Kömürciyan’ın kitabının hemen girişindeki bu sözlerle başlıyor belgesel de…
Bizlere otoyollarından, beton dökülmekten nefes alacak ciğerleri sökülmüş sokaklarından geçerken hiç fark etmediğimiz, bilmediğimiz, daha da kötüsü merak bile etmediğimiz İstanbul’u anlatıyor.
Aslında tam da şunu söylüyor; “Biz İstanbul’u hep sever gibi yapmışız, ama hiç sevmemişiz.”
Hamaset kılıfına sarıp, hep İstanbul tutkusu gibi gösterip, müteahhitlik hizmeti peşinde koşmuşuz.
‘Ah Gözel İstanbul‘da anlatılan şehir ile bugün kameranın gezdiği sokaklara bakarken, kan tuttuğu için cinayet mahalline dönmüş, ‘pişman bir katil‘ duygusuyla izliyoruz belgeseli…
Belgesel, boğazın iki yakasından geçerken Kömürciyan’ın metinleriyle sesleniyor bize. “Bu güzelliğe nasıl ihanet edilir” sorusuna görüntülerle yanıt veriyor ‘Ah Gözel İstanbul‘! Her yer tıkış tıkış inşaat…
Kamera denizden utanmış olacak ki sur içlerine dönüyor.
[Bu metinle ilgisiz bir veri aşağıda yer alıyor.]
/-! Dead hosts. -/

/-- A coherent host declared dead by its device: its S copies dropped, each line it held in O reported lost (R126). -/
def buryHost (host : Nat) (s : State) : State :=
  s.ing.filter.foldl (fun s f0 =>
    match filterOf f0.line s with
    | none => s
    | some f =>
      if f.recalls.any fun r => r.1 == host then recallAnswer true host f.line none true s
      else if !f.holders.contains host then s
      else if f.state = 2 ∧ f.dirty = none then
        sendLost { f with holders := [], vector := 0, cached := false } (dropCache f.line s)
      else
        let f := removeHolder host f s
        if f.holders = [] ∧ f.cached = false ∧ f.dirty = none ∧ filterBusy f = false then
          sendRelease opCEvict [] none f s
        else setFilter f s) s

/-- A host recorded as dead, once (R345). -/
def hostDies (host : Nat) (s : State) : State :=
  if s.ing.deadHosts.contains host then s
  else
    let s := if coherentHost host s then raise 0x0807 [(evHost, host)] s else s
    buryHost host { s with ing := { s.ing with deadHosts := insertSorted host s.ing.deadHosts } }

/-- C_STOW_FILL at the target: the line installed in S, or declined for want of room (R112, R124). -/
def execCStowFill (r : FabReq) (s : State) : Ans :=
  onCore s fun s =>
    let line := r.address
    let e := entryOf r.entry s
    let room := decide (s.ing.filter.length < filterLimit)
    match filterOf line s with
    | some _ => answerTo r opRefuse 0x0801 0 [] s
    | none =>
      if !room || e.state != 1 || e.generation != r.generation then answerTo r opRefuse 0x0801 0 [] s
      else
        let c : CacheLine := { entry := r.entry, charter := e.charter, generation := r.generation, filled := s.tide.count,
                               cls := e.cls, data := fit 64 r.payload }
        let s := cacheRoom s
        let s := { s with ing := { s.ing with cache := tput s.ing.cache line c } }
        answerTo r opAck 0 0 [] (setFilter { newFilter line r.entry r.generation e.charter e.homeDevice with state := 1, cached := true } s)

end Sys2Proof.Machine
end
Kömürciyan bir kuyumcu gibi ince ince İstanbul’un kapılarını, kapılarının hikâyelerini anlatıyor. Zeynep Dadak’ın kamerası birbirinden ilginç görüntülerle 1661 ile 2020 arasında geziniyor. Şehrin farklı kültürlerinin nasıl yıprandığına, korunmadığına, acımadan yok oluşuna tanıklık ediyoruz.
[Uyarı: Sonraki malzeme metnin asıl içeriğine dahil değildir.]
-- ==== Sys2Proof/Machine/Change.lean ====
section
/-! DEFINITION. Domain changes: what each sets (R45, R49 to R59, R332 to R339, R377, R395, R397), its checks, and the exchange
of R50. -/

namespace Sys2Proof.Machine
open Sys2Proof

/-! What a change sets in the Manifest's tables. -/

/-- The generation after a (R53). -/
def nextGen (g : Nat) : Nat := if 0xFFFF ≤ g then 1 else g + 1

/-- An entry put in place. -/
def putEntry (i : Nat) (e : Entry) (s : State) : State := { s with man := { s.man with entries := tput s.man.entries i e } }

/-- An entry mapped: VALID at the next generation; a confidential charter's epoch is the current one (R45, R53, R395). -/
def mapEntry (i : Nat) (e : Entry) (s : State) : State :=
  putEntry i { e with generation := nextGen (entryOf i s).generation, state := 1,
                      keyEpoch := if isConfidential e.charter s then epochOf e.charter s else e.keyEpoch } s

/-- An entry REVOKED at the next generation (R53, R54). -/
def revokeEntry (i : Nat) (s : State) : State :=
  let e := entryOf i s
  putEntry i { e with generation := nextGen e.generation, state := 2 } s

/-- A route map in force from a boundary, under the next epoch (R56). -/
def setRoute (m : RouteMap) (at_ : Nat) (s : State) : State :=
  { s with man := { s.man with prevRoute := some s.man.route, route := m, routeEpoch := (s.man.routeEpoch + 1) % 65536,
                               routeSince := at_, routeChanges := at_ :: s.man.routeChanges.take 3 } }

/-- A group altered in its place. -/
def onGroup (g : Nat) (f : Group → Group) (s : State) : State :=
  match tget s.man.groups g with
  | none => s
  | some x => { s with man := { s.man with groups := tput s.man.groups g (f x) } }

/-- A charter's entry put in place. -/
def putCharter (c : Nat) (x : Charter) (s : State) : State :=
  { s with man := { s.man with charters := tput s.man.charters c x } }

/-- The members of a charter (R376). -/
def membersOf (c : Nat) (s : State) : List Nat := tgetD s.man.members c []

/-- A rotation's turn of a charter (R395): epoch, slots, and the key epoch of its entries. -/
def turnEpoch (c : Nat) (s : State) : State :=
  match tget s.man.charters c with
  | none => s
  | some x =>
    let e := (x.epoch + 1) % 4
    let x := if e % 2 = 0 then { x with epoch := e, rotating := true, slot0 := 1, slot1 := 2 }
      else { x with epoch := e, rotating := true, slot1 := 1, slot0 := 2 }
    let s := putCharter c x s
    { s with man := { s.man with entries := s.man.entries.map fun p =>
        if p.2.charter == c && p.2.state != 0 then (p.1, { p.2 with keyEpoch := e }) else p } }

/-- A host's multicast groups of a route map changed at its own device (R59, R303). -/
def shiftGroups (host : Nat) (join leave : List Nat) (s : State) : RouteMap :=
  let m := s.man.route
  match ctxsOf host s, hostCtx host m s with
  | _ :: _, some ctx =>
    let gs := m.groups.map fun p =>
      if leave.contains p.1 then (p.1, { p.2 with locals := p.2.locals.filter fun k => k != ctx })
      else if join.contains p.1 then (p.1, { p.2 with locals := insertSorted ctx p.2.locals }) else p
    let more := join.filter fun g => (tget m.groups g).isNone
    { m with groups := more.foldl (fun t g => tput t g { locals := [ctx], spans := [] }) gs }
  | _, _ => m

/-- A group's anchor: bits [55:38] of member 0's address (R330). -/
def anchorOf (g : Group) : Nat :=
  match g.members with
  | m :: _ => modNum m.device m.tray m.module
  | [] => 0

/-- What a change sets when it takes effect at a boundary, in the tables every member holds alike. -/
def configure (c : Change) (at_ : Nat) (s : State) : State :=
  match c with
  | .map i e => mapEntry i e s
  | .revoke i => revokeEntry i s
  | .window ch w d => { s with man := { s.man with windows := tput s.man.windows (8 * ch + w) d } }
  | .route m => setRoute m at_ s
  | .composition c m =>
    let s := setRoute m at_ s
    { s with man := { s.man with
        comp := c, compEpoch := (s.man.compEpoch + 1) % 65536, compSince := at_, compTurned := true } }
  | .role h g j l =>
    let s := setRoute (shiftGroups h j l s) at_ s
    { s with man := { s.man with roles := tput s.man.roles h g } }
  | .tideLength k => { s with tide := { s.tide with lengthCode := k } }
  | .groupDefine g =>
    let g := { g with members := g.members.map fun m => { m with state := 0 }, formatLimit := 0, anchor := anchorOf g,
                      formatting := none, rebuildRate := 0 }
    { s with man := { s.man with groups := tput s.man.groups g.groupId g } }
  | .groupDelete g => { s with man := { s.man with groups := tdel s.man.groups g } }
  | .formatStart g l => onGroup g (fun x => { x with formatting := some l }) s
  | .formatEnd g l ok => onGroup g (fun x => { x with formatting := none, formatLimit := if ok then l else x.formatLimit }) s
  | .replace g m d t mo r =>
    onGroup g (fun x => { x with rebuildRate := r, members := x.members.zipIdx.map fun p =>
      if p.2 = m then { device := d, tray := t, module := mo, state := 2 } else p.1 }) s
  | .charterCreate c conf _ =>
    putCharter c { state := 1, confidential := conf, epoch := 0, rotating := false, slot0 := b2n conf, slot1 := 0,
                   createdTide := at_ } s
  | .charterMembers c a r =>
    let l := r.foldl (fun l h => l.filter fun x => x != h) (a.foldl (fun l h => insertSorted h l) (membersOf c s))
    { s with man := { s.man with members := tput s.man.members c l } }
  | .charterRotate c _ _ => turnEpoch c s
  | .charterRevoke c =>
    match tget s.man.charters c with
    | none => s
    | some x =>
      let s := putCharter c { x with state := 2, slot0 := 3, slot1 := 3 } s
      let s := { s with man := { s.man with windows := s.man.windows.map fun (p : Nat × Window) =>
        if p.1 / 8 == c then (p.1, { p.2 with enable := false }) else p } }
      (s.man.entries.filter fun p => p.2.charter == c && p.2.state == 1).foldl (fun s p => revokeEntry p.1 s) s
  | .migrate l => l.foldl (fun s p => mapEntry p.1 p.2 s) s
  | .fwActivate _ _ => s

/-- The order in which changes of one boundary take effect (R32, R50, R377): Manifest and groups, charters, route maps, the
composition, the tide length; then key epochs; then firmware. -/
def rank (c : Change) : Nat :=
  match c with
  | .charterCreate _ _ _ => 1
  | .charterMembers _ _ _ => 1
  | .charterRevoke _ => 1
  | .route _ => 2
  | .role _ _ _ _ => 2
  | .composition _ _ => 3
  | .tideLength _ => 4
  | .charterRotate _ _ _ => 5
  | .fwActivate _ _ => 6
  | _ => 0

/-- A notice put in its place among notices ordered by boundary and rank. -/
def placeNotice (n : Notice) (l : List Notice) : List Notice :=
  match l with
  | [] => [n]
  | m :: r =>
    if n.atTide < m.atTide ∨ (n.atTide = m.atTide ∧ rank n.change < rank m.change) then n :: m :: r
    else m :: placeNotice n r

/-- Notices in the order in which they take effect. -/
def ordered (l : List Notice) : List Notice := l.foldl (fun l n => placeNotice n l) []

/-- The configuration as every change pending for a boundary up to one would leave it, a change itself left out (R416). -/
def projected (at_ : Nat) (self_ : Option ChangeId) (s : State) : State :=
  (ordered (s.man.notices.filter fun n => decide (n.atTide ≤ at_) && some n.id != self_)).foldl
    (fun s n => configure n.change n.atTide s) s

/-! Checks. -/

/-- The conditions of 0x050E for MANIFEST.MAP (R45), under the configuration that will be in force at its boundary. -/
def entryBad (i : Nat) (e : Entry) (p : State) : Bool :=
  let size := extentBytes e.sizeCode
  let off := e.baseFpa % 2 ^ 38
  decide (524288 ≤ i) || !entryFits { e with reserved := 0 } || e.generation != 0 || e.state != 0 ||
  decide (e.tier < 2 ∨ e.cls = 0 ∨ 5 < e.redundancy ∨ e.sizeCode = 15) ||
  (e.cls == 3 && (!e.readOnly || bit e.memberPerm 1 || bit e.memberPerm 2)) ||
  (e.compressed && !e.readOnly) ||
  (e.shadowLink && (e.cls != 3 || (entryOf e.shadowEntry p).cls != 3)) ||
  decide (off % size ≠ 0) || (e.redundancy == 0 && decide (2 ^ 38 < off + size)) ||
  (p.man.windows.any fun w => w.2.enable && decide (w.2.firstEntry ≤ i ∧ i < w.2.firstEntry + w.2.entryCount) &&
    (w.2.sizeCode != e.sizeCode || w.1 / 8 != e.charter)) ||
  !deviceMember e.homeDevice p || !deviceMember (bits e.baseFpa 55 50) p

/-- The layout checks (R331). -/
def layoutBad (e : Entry) (s : State) : Bool :=
  e.redundancy != 0 && (match groupAt (modAddr e.baseFpa) s with
    | none => true
    | some g => g.mode != e.redundancy || decide (g.formatLimit < e.baseFpa % 2 ^ 38 + extentBytes e.sizeCode) ||
        g.members.any fun m => m.state == 2)

/-- The home's page map would pass its 16 TiB of confidential extents (R386). -/
def pageMapFull (i : Nat) (e : Entry) (s : State) : Bool :=
  isConfidential e.charter s &&
  decide (2 ^ 44 < extentBytes e.sizeCode + ((s.man.entries.filter fun p => p.1 != i && p.2.state == 1 &&
    p.2.homeDevice == e.homeDevice && isConfidential p.2.charter s).map fun p => extentBytes p.2.sizeCode).sum)

/-- The drain of an entry that is REVOKED, now or by the boundary, has not completed, as the home, or the revocation's issuer,
knows (R55, R416). -/
def draining (i : Nat) (p s : State) : Bool :=
  (entryOf i p).state == 2 && ((entryOf i s).state != 2 || (tget s.home.drains i).isSome ||
    s.man.issued.any fun x => x.applied && (drainEntries x.change).contains i && x.outcome.isNone && !x.reports.contains i)

/-- MANIFEST.MAP's checks in their order (R45); `p` is the configuration with every change pending up to the boundary (R416). -/
def mapCode (i : Nat) (e : Entry) (p s : State) : Nat :=
  let valid := p.man.entries.countP fun x => x.1 != i && x.2.state == 1 && x.2.cls == 1
  firstCode [
    (charterState e.charter p != 1, 0x1001), (entryBad i e p, 0x050E), (layoutBad e p, 0x0512),
    (e.cls == 1 && decide (8192 ≤ valid), 0x050D), (draining i p s, 0x050F), (pageMapFull i e p, 0x1007)]

/-- Two ranges of indexes overlap. -/
def rangesMeet (a b : Window) : Bool :=
  decide (a.firstEntry < b.firstEntry + b.entryCount ∧ b.firstEntry < a.firstEntry + a.entryCount)

/-- MANIFEST.WINDOW's checks (R43, R378). -/
def windowCode (c w : Nat) (d : Window) (p : State) : Nat :=
  if charterState c p ≠ 1 then 0x1001
  else if !d.enable then 0
  else firstCode [
    (decide (15 ≤ d.sizeCode ∨ d.entryCount = 0 ∨ 524288 < d.entryCount ∨ 524288 < d.firstEntry + d.entryCount), 0x050B),
    ((p.man.windows.any fun x => x.1 != 8 * c + w && x.2.enable && rangesMeet d x.2), 0x050C),
    ((p.man.entries.any fun x => x.2.state == 1 && decide (d.firstEntry ≤ x.1 ∧ x.1 < d.firstEntry + d.entryCount) &&
      (x.2.sizeCode != d.sizeCode || x.2.charter != c)), 0x050E)]

/-- Some charter of the domain is confidential. -/
def anyConfidential (s : State) : Bool := s.man.charters.any fun p => p.2.state != 0 && p.2.confidential

/-- Devices that a composition admits. -/
def admitted (c : Composition) (s : State) : List Nat := c.members.filter fun m => !(s.man.comp.members.contains m)

/-- COMPOSITION.SET's checks (R57, R380, R438); `p` is the configuration with every change pending up to the boundary (R416). -/
def compositionCode (c : Composition) (p s : State) : Nat :=
  let gone := p.man.comp.members.filter fun m => !(c.members.contains m)
  let joins := admitted c p
  let mine := joins.contains (self s)
  let known := c.members.filter fun m => m != self s
  firstCode [
    ((p.man.entries.any fun x => x.2.state == 1 && (gone.contains x.2.homeDevice || gone.contains (bits x.2.baseFpa 55 50))),
      0x0511),
    (anyConfidential p && joins.any (fun m => if m = self s then !s.sec.confidential else !c.confidential.contains m), 0x1004),
    (mine && known.any (fun m => match tget c.releases m with
      | some r => r != imageRelease (runImage s)
      | none => false), 0x112A)]

/-- A module belongs to a group other than one. -/
def moduleUsed (d t m : Nat) (s : State) : Bool :=
  s.man.groups.any fun p => p.2.members.any fun x => x.device == d && x.tray == t && x.module == m

/-- REDUNDANCY.GROUP's definition is wrong (R332). -/
def groupBad (g : Group) (s : State) : Bool :=
  let w := modeWidth g.mode
  let limit := if g.mode = 1 then 2 ^ 38 else 2 ^ 38 / modeData g.mode
  let trays := g.members.map fun m => (m.device, m.tray)
  decide (4096 ≤ g.groupId ∨ g.mode = 0 ∨ 5 < g.mode) || g.members.length != w ||
  decide (g.memberBytes = 0 ∨ g.memberBytes % 65536 ≠ 0 ∨ limit < g.memberBytes) ||
  (tget s.man.groups g.groupId).isSome || (s.man.groups.any fun p => p.2.anchor == anchorOf g) ||
  trays.dedup.length != trays.length || (g.members.any fun m => moduleUsed m.device m.tray m.module s) ||
  (g.members.any fun m => !deviceMember m.device s || decide (256 ≤ m.tray ∨ 16 ≤ m.module))

/-- A VALID or REVOKED entry names a group. -/
def groupNamed (g : Nat) (s : State) : Bool :=
  match tget s.man.groups g with
  | none => false
  | some x => s.man.entries.any fun p => (p.2.state == 1 || p.2.state == 2) && p.2.redundancy != 0 &&
      modAddr p.2.baseFpa == x.anchor

/-- Logical bytes of a group (R330). -/
def groupBytes (g : Group) : Nat := modeData g.mode * g.memberBytes

/-- REDUNDANCY.FORMAT is refused (R334). -/
def formatBad (g limit : Nat) (s : State) : Bool :=
  match tget s.man.groups g with
  | none => true
  | some x => x.formatting.isSome || (x.members.any fun m => m.state != 0) ||
      decide (limit ≤ x.formatLimit ∨ groupBytes x < limit)

/-- REDUNDANCY.REPLACE is refused (R339). -/
def replaceBad (g m d t mo rate : Nat) (s : State) : Bool :=
  match tget s.man.groups g with
  | none => true
  | some x =>
    decide (rate = 0 ∨ 200 < rate) || (match x.members[m]? with | some y => y.state != 1 | none => true) ||
    (x.members.zipIdx.any fun y => y.2 != m && (y.1.state == 2 || (y.1.device == d && y.1.tray == t))) ||
    moduleUsed d t mo s || decide (64 ≤ d ∨ 256 ≤ t ∨ 16 ≤ mo)

/-- CHARTER.CREATE's check at a member (R378). -/
def createCode (c : Nat) (conf : Bool) (p s : State) : Nat :=
  firstCode [
    (decide (4096 ≤ c) || charterState c s != 0 || charterState c p != 0, 0x1001),
    (conf && (!s.sec.confidential || (s.man.comp.members.any fun m => m != self s && !(s.man.comp.confidential.contains m))),
      0x1004)]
Televizyon dizilerinde görmekten tükendiğimiz kimliksiz İstanbul değil bu… Surların ardında hala yaşayan birkaç bostan… Zamana dayanmak için çaba harcasa da direnci kırılmış, mezbele haline dönüşmüş surlar, bir şehircilik faciası haline gelen Kumkapı semti… Karadan da denizden de yaylım ateşimizde kalmış bir kadim şehir!
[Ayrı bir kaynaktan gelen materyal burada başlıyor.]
-- ==== Sys2Proof/Machine/Requests.lean ====
section
/-! DEFINITION. Host requests at the ingress device: policing, checks, same-address order, combining and the combining cache
(R46, R66 to R68, R75, R78 to R82, R91 to R93, R102 to R108, R118, R299, R323). -/

namespace Sys2Proof.Machine
open Sys2Proof

/-! Checks before translation. -/

/-- A request's length as policing counts it: 16 bytes per unit, plus the context's overhead (R317, R323). -/
def lengthOf (r : HostReq) (s : State) : Nat := 32 + roundUp r.payload.length 16 + tgetD s.pilot.overheads r.ctx 16

/-- An ATOMIC's aux and operand address (R94). -/
def atomicCode (r : HostReq) : Nat :=
  let op := r.aux % 16
  let size := atomicBytes r.aux
  if 4 < op ∨ (op = 4 ∧ size = 8) ∨ 128 ≤ r.aux ∨ (bit r.aux 5 = true ∧ op ≠ 1 ∧ op ≠ 2) then 0x0602
  else if r.address % size ≠ 0 then 0x0603
  else 0

/-- Length and alignment faults that need no translation (R92, R94). -/
def lengthFault (op address length aux : Nat) : Bool :=
  if op = opRead ∨ op = opReadAcq ∨ op = opWrite ∨ op = opStow then decide (256 < address % 256 + length)
  else if op = opWritePartial then decide (address % 64 ≠ 0 ∨ length ≠ 64)
  else if op = opWriteSeal ∨ op = opPublish then decide (address % 8 ≠ 0)
  else if op = opAcquire ∨ op = opFence then decide (length ≠ 1)
  else if op = opAtomic then decide (length ≠ atomicBytes aux * (if aux % 16 = 3 then 2 else 1))
  else false

/-- Those of a host's request. -/
def lengthBad (op : Nat) (r : HostReq) : Bool := lengthFault op r.address r.length r.aux

/-- The opcodes that a host may send as pool requests (R91, R116): none undefined, no ATTEMPT_FENCE, and of the coherent class those
that R116 sends from a host (the last DEDUCED, log 22). -/
def hostOpcode (op : Nat) : Bool :=
  [opRead, opReadAcq, opAcquire, opWrite, opWritePartial, opWriteSeal, opStow, opAtomic, opPublish, opCShared, opCOwn, opCUpgrade,
    opCWriteback, opCEvict].contains op

/-- Bytes a request touches from its address (R91, R94). -/
def spanOf (op : Nat) (r : HostReq) : Nat :=
  if op = opAtomic then atomicBytes r.aux
  else if op = opWriteSeal then 8
  else if op = opPublish then 16
  else r.length

/-- The acquired range of READ_ACQ or ACQUIRE: start and granules (R78, R91). -/
def rangeOf (op : Nat) (r : HostReq) : Nat × Nat := (if op = opReadAcq then fld r.payload 0 7 else r.address, r.aux)

/-- A write's ingress refusal recorded against its host's window for its home; 64 stands for every home where the entry is
not known (R75). -/
def noteRefused (host window : Nat) (home : Option Nat) (s : State) : State :=
  let h := home.getD 64
  let l := s.ing.refused.filter fun x => !(x.1 == host && x.2.2 == window && decide (128 ≤ x.2.1) && h == 64)
  { s with ing := { s.ing with refused := if l.contains (host, h, window) then l else l ++ [(host, h, window)] } }

/-- Is a seal refused at the ingress device (R75)? -/
def sealSpoiled (host home window : Nat) (s : State) : Bool :=
  s.ing.refused.contains (host, home, window) ||
  (s.ing.refused.contains (host, 64, window) && !s.ing.refused.contains (host, 128 + home, window))

/-- The record of a seal refused at the ingress device is used up for that home (R75). -/
def sealUsed (host home window : Nat) (s : State) : State :=
  let l := s.ing.refused.filter fun x => x != (host, home, window)
  let l := if l.contains (host, 64, window) then l ++ [(host, 128 + home, window)] else l
  { s with ing := { s.ing with refused := l } }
Belgesel Haliç’te kılıçbalığı yakalandığı zamanlardan bahsediyor, biz balıkhanelerde artık yalnızca ithal uskumru buluyoruz.
Bir şehrin mezarlıklarının, o şehrin tarihi ve kültür zenginliğinin de göstergesi olduğunu bilmeyen yerel yönetimlerin, İstanbul’un altına da üstüne de aynı hoyratlıkla davrandığını görüyoruz. Paris’te ‘Père Lachaise Mezarlığı‘nı ziyaret eden turist sayısından bihaber belediye meclisleri, şehirciliği ‘yeşil alanları, florayı, faunayı imara açmak‘tan ibaret zannedince, İstanbul’un ölüleri de tarihin karanlık sayfalarında kaybolmuş. 1955 öncesi birçok kaydın yok edildiğini öğreniyoruz. 6-7 Eylül olaylarını hatırlamamak için bu görüntülerin hızlı geçmesini bekliyoruz.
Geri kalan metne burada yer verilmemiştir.